The long hot days of summer are the perfect time for kids to hone their knowledge of the wizard world, King Arthur’s court or the magical land of Narnia. And while many summer reading lists are sent home with the hope that students will bone up on fiction during the dog days, reading nonfiction can be just as beneficial -- and just as exciting -- as a great novel. And though some kids might balk at choosing to read a “science” book for summer fun, children’s author Vicki Cobb says that’s only because they haven’t been exposed to the right books.
In an effort to put more high-quality nonfiction into students’ hands, Cobb has created the iNK Think Tank, an organization of award-winning children’s authors who write Common Core-aligned nonfiction books for kids of all ages. (During the school year, iNK will even bring the authors to classrooms, via videoconference, to discuss their books directly with students.) For summer science reading, Cobb wants students to know about true stories that contain both captivating stories and science themes.
“There are many science books that are narratives and biographies that are fascinating,” Cobb said. “Tanya Stone’s Almost Astronauts tells the story of the first women who trained along with the men for the Mercury program, but never got to fly.
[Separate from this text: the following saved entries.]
-- ==== Sys2Proof/Machine/Vector.lean ====
section
/-! DEFINITION. The vector class 0x40 to 0x5E (R129 to R155): element-wise floats, functions, conversions, block and
residue encodings, random streams, ragged rows, `vxwalk` and `front`, with the sweep forms (R63 to R65, R140). -/

namespace Sys2Proof.Machine
open Sys2Proof

/-! ### Draws (R25, R44, R45) -/

/-- The rounding modes of `n` elements of a lane in order: under .sr each takes a draw. -/
def drawModes (rm key : Nat) (n c : Nat) : List Rm × Nat × Nat :=
  if rm ≥ 4 then
    let d := drawWords key n c
    (d.1.map Rm.sr, d.2.1, d.2.2)
  else (List.replicate n (Rm.ofCode rm 0), c, 0)

/-- The rounding code of an instruction. -/
def Ctx.rm (x : Ctx) : Nat := x.mod % 8

/-- A lane's random counter as it stood at issue. -/
def Ctx.count (x : Ctx) (l : Nat) : Nat := (x.t l).rand.toNat

/-! ### Element-wise arithmetic (R131, R132) -/

/-- The format of FN (R131). -/
def fnFmt (fn : Nat) : FloatFmt := if fn = 0 then fp32 else fp16
/-- The bits of an element of a format. -/
def FloatFmt.bits (f : FloatFmt) : Nat := 1 + f.eb + f.fb

/-- An operation on one element of A, B and C. -/
abbrev ElemFn := FloatFmt → Rm → Nat → Nat → Nat → FRes

/-- An operation on the elements of packed operands, each with its rounding mode: the packed result and the flags. -/
def packedOp (fmt : FloatFmt) (f : ElemFn) (rms : List Rm) (a b c : Nat) : Nat × Nat :=
  let n := fmt.bits
  let rs := rms.zipIdx.map fun p => f fmt p.1 (elemAt a n p.2) (elemAt b n p.2) (elemAt c n p.2)
  (packElems n (rs.map (·.1)), rs.foldl (fun a r => a ||| r.2) 0)

def elemAdd : ElemFn := fun f rm a b _ => fAdd f rm (f.decode a) (f.decode b)
def elemSub : ElemFn := fun f rm a b _ => fAdd f rm (f.decode a) (f.decode b).neg
def elemMul : ElemFn := fun f rm a b _ => fMul f rm (f.decode a) (f.decode b)
/-- `ffma`: 0 × ∞ sets NV even with a quiet NaN addend (R131). -/
def elemFma : ElemFn := fun f rm a b c =>
  let x := f.decode a
  let y := f.decode b
  let r := fFma f rm x y (f.decode c)
  (r.1, if (x.isZero && y.isInf) || (x.isInf && y.isZero) then r.2 ||| fNV else r.2)
def elemMin : ElemFn := fun f _ a b _ => fMinMax f false a b
def elemMax : ElemFn := fun f _ a b _ => fMinMax f true a b
/-- A function of one FP32 element. -/
def elemFn1 (g : Nat → FRes) : ElemFn := fun _ _ a _ _ => g a

/-- A register form of an element operation: one FP32 or two FP16 elements. -/
def floatEff (fmt : FloatFmt) (rm : Nat) (f : ElemFn) (x : Ctx) (l : Nat) : Except LaneFault Eff :=
  let d := drawModes rm (x.key l) (32 / fmt.bits) (x.count l)
  let r := packedOp fmt f d.1 (x.a l 32) (x.bv l 32) (x.cv l 32)
  .ok { x.out 32 r.1 with flags := r.2 ||| d.2.2, rand := some d.2.1 }

/-! ### Sweeps (R63 to R65, R140) -/

/-- What a sweep does in one lane and iteration: bytes read at A and B and D, bytes written at D. -/
structure SweepOp where
  sizeA : Nat
  sizeB : Nat
  sizeD : Nat
  /-- The bytes of D's slot that an iteration reads (R144). -/
  readsD : Nat
  /-- Lane, random counter, bytes at A, B and D: the bytes written, the flags, the next counter. -/
  run : Nat → Nat → List Byte → List Byte → List Byte → List Byte × Nat × Nat

/-- The address of a swept operand at an iteration (R64). -/
def sweepAddr (x : Ctx) (l : Nat) (code : BitVec 9) (step : BitVec 6) (i : Nat) : Nat :=
  wrapInt ((x.rd l code 32 : Int) + 32 * step.toInt * i) 32

/-- A fault of a sweep at an iteration (R65, R326). -/
def sweepFault (f : LaneFault) (i : Nat) : LaneFault := { f with einfo := f.einfo + i * 2 ^ 52 }

/-- The checks and the wait of one lane before an iteration (R65, R235, R256), on segments with their sizes and direction: a
line that is read and marked uncorrectable raises POISON (R393). -/
def sweepCheck (x : Ctx) (s : State) (segs : List (Nat × Nat × Bool)) (i : Nat) : Option LaneRes :=
  match segs.find? fun g => g.1 % 32 != 0 with
  | some g => some (.fault (sweepFault (alignF g.1 5) i))
  | none =>
    match segs.find? fun g => decide (g.1 + g.2.1 > x.b.sheet.scratch) with
    | some g => some (.fault (sweepFault (protF 0x01 g.1) i))
    | none =>
      match segs.find? fun g => !g.2.2 && x.badScratch s g.1 g.2.1 with
      | some g => some (.fault (sweepFault (poisonF g.1) i))
      | none => (segs.findSome? fun g => s.rangeWait x.uid g.1 g.2.1 g.2.2).map fun id => .again (.range id)

/-- The lanes of a sweep after some iterations: those that have stopped, with the iteration. -/
abbrev SweepStop := List (Nat × LaneRes × Nat)

/-- One iteration: every lane that runs is checked and reads, then they write in ascending order (R64). The flags of an
iteration are set as it completes, also in a lane that faults at a later one (R27, R65 leave the time open; DESIGN CHOICE,
log entry 66). -/
def sweepIter (x : Ctx) (op : SweepOp) (sd sa sb : BitVec 6) (i : Nat) (st : State × SweepStop) : State × SweepStop :=
  let s := st.1
  let lanes := x.act.filter fun l => decide ((x.t l).sweepI ≤ i) && !st.2.any fun p => p.1 == l
  let segs : Nat → Nat × Nat × Nat := fun l =>
    (sweepAddr x l x.w.d sd i, sweepAddr x l x.w.a sa i, sweepAddr x l x.w.b sb i)
  let checks := lanes.map fun l =>
    let g := segs l
    (l, sweepCheck x s ((if op.readsD ≠ 0 then [(g.1, op.readsD, false)] else []) ++ [(g.1, op.sizeD, true), (g.2.1, op.sizeA, false)] ++
      (if op.sizeB = 0 then [] else [(g.2.2, op.sizeB, false)])) i)
  let stops := checks.filterMap fun p => p.2.map fun r => (p.1, r, i)
  let run := (checks.filter fun p => p.2.isNone).map (·.1)
  let outs := run.map fun l =>
    let g := segs l
    let c := match s.thread? x.uid x.ci l with | some t => t.rand.toNat | none => 0
    (l, g.1, op.run l c (s.scratchRead x.uid g.2.1 op.sizeA) (s.scratchRead x.uid g.2.2 op.sizeB)
      (s.scratchRead x.uid g.1 op.sizeD))
  let s := outs.foldl (fun (s : State) o =>
    let s := s.scratchWrite x.uid o.2.1 o.2.2.1
    s.updCrew x.uid x.ci fun c =>
      (c.updThread o.1 fun t => { t with rand := BitVec.ofNat 48 o.2.2.2.2 }).setFlags o.2.2.2.1) s
  (s, st.2 ++ stops)

/-- A sweep: CNT iterations; a lane that stops keeps the iteration at which it resumes (R65). -/
def sweepBody (op : Ctx → SweepOp) (x : Ctx) : BodyRes :=
  match x.w.ext with
  | .sweep cnt sd sa sb =>
    let r := (List.range cnt.toNat).foldl (fun st i => sweepIter x (op x) sd sa sb i st) (x.s0, [])
    let s := r.2.foldl (fun (s : State) p => s.updThread x.uid x.ci p.1 fun t => { t with sweepI := p.2.2 }) r.1
    .done s (r.2.map fun p => (p.1, p.2.1))
  | _ => .done x.s0 []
And Deborah Heiligman’s Charles and Emma tells the love story between Charles Darwin and his wife Emma, who was deeply religious. Darwin dragged his feet in publishing Origin of the Species because he had to write it so that it wouldn’t offend his wife’s religious beliefs.”
Cobb notes that great nonfiction writers employ the same literary devices as fiction writers, with a definitive advantage: every word is true. “There is no invented dialogue or sugar-coating by anthropomorphizing subject matter. But literary devices, including poetry, foreshadowing, irony, and metaphor, are all present.”
Yet iNK Think Tank’s efforts to increase children’s nonfiction diets are in sharp contrast to what kids are consuming: according to a 2010 study by the Kaiser Family Foundation, children spend about four minutes a day reading nonfiction, and Publisher’s Weekly reported that, last year, kids bought four times more fiction than nonfiction.